Fuck your coworkers opinions. Even the 12 weeks I got is nothing compared to my Norwegian coworkers.
Fuck those people dude. When it comes to children. The days are long, but the years are short. Enjoy the time you have with them when they are little and don't miss out on all those amazing moments. I took 12 weeks with my kid and it was wonderful to just watch her grow. Take benefits where you can, fuck the haters.
Those guys are going to be “blindsided” by divorce because they’re such “nice guys”….all of the other dudes they constantly spend all of their time trying to impress tell them so
this is part of your compensation. you pay state taxes for it. And you deserve it. decades of corporate propaganda has made most people believe they don't deserve leave at all. ignore the haters and take your leave.

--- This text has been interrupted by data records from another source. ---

-- ==== Sys2Proof/Machine/Block.lean ====
section
/-! DEFINITION. The block transforms, ENCRYPT and DECRYPT (spec/43_block_transforms.md). -/

namespace Sys2Proof.Machine

open Sys2Proof

variable {w : Width}

/-- Round i of ENC (R170): the second half-round reads the A just computed. -/
def encRound (table : Nat → Word w) (i : Nat) (ab : Word w × Word w) : Word w × Word w :=
  let a := addW (rotlW (xorW ab.1 ab.2) ab.2.toNat) (table (2 * i))
  let b := addW (rotlW (xorW ab.2 a) a.toNat) (table (2 * i + 1))
  (a, b)

/-- Rounds 1 to n of ENC, in that order (R170). -/
def encRounds (table : Nat → Word w) : Nat → Word w × Word w → Word w × Word w
  | 0, ab => ab
  | n + 1, ab => encRound table (n + 1) (encRounds table n ab)

/-- `ENC(A, B, r)` (R170). -/
def enc (table : Nat → Word w) (rounds : Nat) (ab : Word w × Word w) : Word w × Word w :=
  encRounds table rounds (addW ab.1 (table 0), addW ab.2 (table 1))

/-- Round i of DEC (R171): the second half-round reads the B just computed. -/
def decRound (table : Nat → Word w) (i : Nat) (ab : Word w × Word w) : Word w × Word w :=
  let b := xorW (rotrW (subW ab.2 (table (2 * i + 1))) ab.1.toNat) ab.1
  let a := xorW (rotrW (subW ab.1 (table (2 * i))) b.toNat) b
  (a, b)

/-- Rounds n down to 1 of DEC, in that order (R171). -/
def decRounds (table : Nat → Word w) : Nat → Word w × Word w → Word w × Word w
  | 0, ab => ab
  | n + 1, ab => decRounds table n (decRound table (n + 1) ab)

/-- `DEC(A, B, r)` (R171). -/
def dec (table : Nat → Word w) (rounds : Nat) (ab : Word w × Word w) : Word w × Word w :=
  let x := decRounds table rounds ab
  (subW x.1 (table 0), subW x.2 (table 1))

/-- `Check_BLOCK(rounds)` (R175), on integers. -/
def checkBlock (rounds : Nat) (s : Inst w) : Option ErrCode :=
  if s.sLen.toNat < 2 * (rounds + 1) then some .tableTooShort else none

/-- (A, B) <- a pair of Words. -/
def Inst.writeBlock (s : Inst w) (ab : Word w × Word w) : Inst w :=
  { s with a := ab.1, b := ab.2 }

/-- A command that reads S[0..2r+1] and writes a block: with an unspecified word among them, both A and B are
unspecified (R176, 70_reset_and_hazards.md R235, 93_implementation_defined.md U4). -/
def blockEffect (rounds : Nat) (result : Word w × Word w) (s : Inst w) : Inst w :=
  if s.tableSpecified rounds then s.writeBlock result else s.drawBlock

/-- `Exec_ENCRYPT(rounds)` (R176). -/
def encryptEffect (rounds : Nat) (s : Inst w) : Inst w :=
  blockEffect rounds (enc s.readTable rounds (s.a, s.b)) s

/-- `Exec_DECRYPT(rounds)` (R177). -/
def decryptEffect (rounds : Nat) (s : Inst w) : Inst w :=
  blockEffect rounds (dec s.readTable rounds (s.a, s.b)) s

/-- ENCRYPT (R176). -/
def execEncrypt (rounds : Nat) (s : State) : Host.Outcome State Fault Refusal :=
  State.lift (command (.encrypt rounds) (checkBlock rounds s.inst) (encryptEffect rounds) s.inst)

/-- DECRYPT (R177). -/
def execDecrypt (rounds : Nat) (s : State) : Host.Outcome State Fault Refusal :=
  State.lift (command (.decrypt rounds) (checkBlock rounds s.inst) (decryptEffect rounds) s.inst)

end Sys2Proof.Machine
end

Honestly, fuck those coworkers. What I will tell you is this: They're only newborns for so long, and after that they're only babies for so long. Those are some of the most precious moments in life. Giving that up to wage slave for a company that at the end of the day doesn't give a shit about you? When given the opportunity to experience something that will probably only happen once or twice in your lifetime? You should 100 percent go for it. The other option is looking back on how you missed out on something you will never get back. I missed out on one kids baby phase pulling 60 hour weeks. Was lucky enough to be around for my second and was able to take paternity leave. Best decision I was given, and hate myself for missing out on my first kid.
I had 12 months of paternity leave, 11 paid. I dig it.
Those people are jealous fucking idiots. 12 weeks is hardly anything. You get a fucking year for each parent in Norway
We took the first 10 months together and then I took an additional 8 months while she got back to work.
Literally zero regret. There's so many small moments you'll miss not being around. No amount of money can bring that back. Now that I'm working full time, it fucking hurts just seeing the kid basically just for dinner and bedtime during the week.
I support paternity leave and would like to see it normalized.
Holy shit, 12 weeks ! I'm from France and paternity leave is notoriously lacking (compared to other forms of welfare that exist alongside it). I feel 12 weeks is generous and fantastic.
My Colorado Comrades in corporate environments take the time. I've seen a number of guys go out on Paternity since we enacted paid paternity leave in our state. It's legally protected, we fought and voted for it. If your boss doesn't like it they can eat shit and die because it's your right. Your family is more important than some corporate nonsense.
First of all dont tell your coworkers shit. It almost always becomes ammo for them later.
Definitely take advantage of every state program you can. You paid for it already. People talkin shit are fuckin smoothbrained trogs
Paternity leave saved my life when I was a young father with an ill wife. Take as much time as you can.
Also, side note, the year I took off of work to care for them when my sons were small (3 and 5) I look back on as one of the best decisions I ever made. Despite the fact we were flirting with homelessness, the bonding and memories made a huge impact on them, and now that they're adults, we have an amazing relationship that far surpasses the distant bond I have with my own father.
I am not a parent but I think paternity leave is essential. Your wife is doing to need a lot of help and it's just as important for you to bond with your baby as her.
I feel like I’m missing something.
No, they are lol. Wth is wrong with them?
Lol, here in Norway 2 months ish paternity leave is mandatory
The mom guys back to work for that period, leaving you alone with the kid, but if they breastfeed you kinda have to stop by the office once a day for snacks...
I did that for 6 months, which is pretty much the max. I enjoyed the hell out of it, you connect way more to your kid honestly.
I got 100% of my pay. (Government gets you to a certain level, and then most companies covers the rest)
You must be American...
I wonder what could possibly make you think that. Perhaps it is mentioned in the post.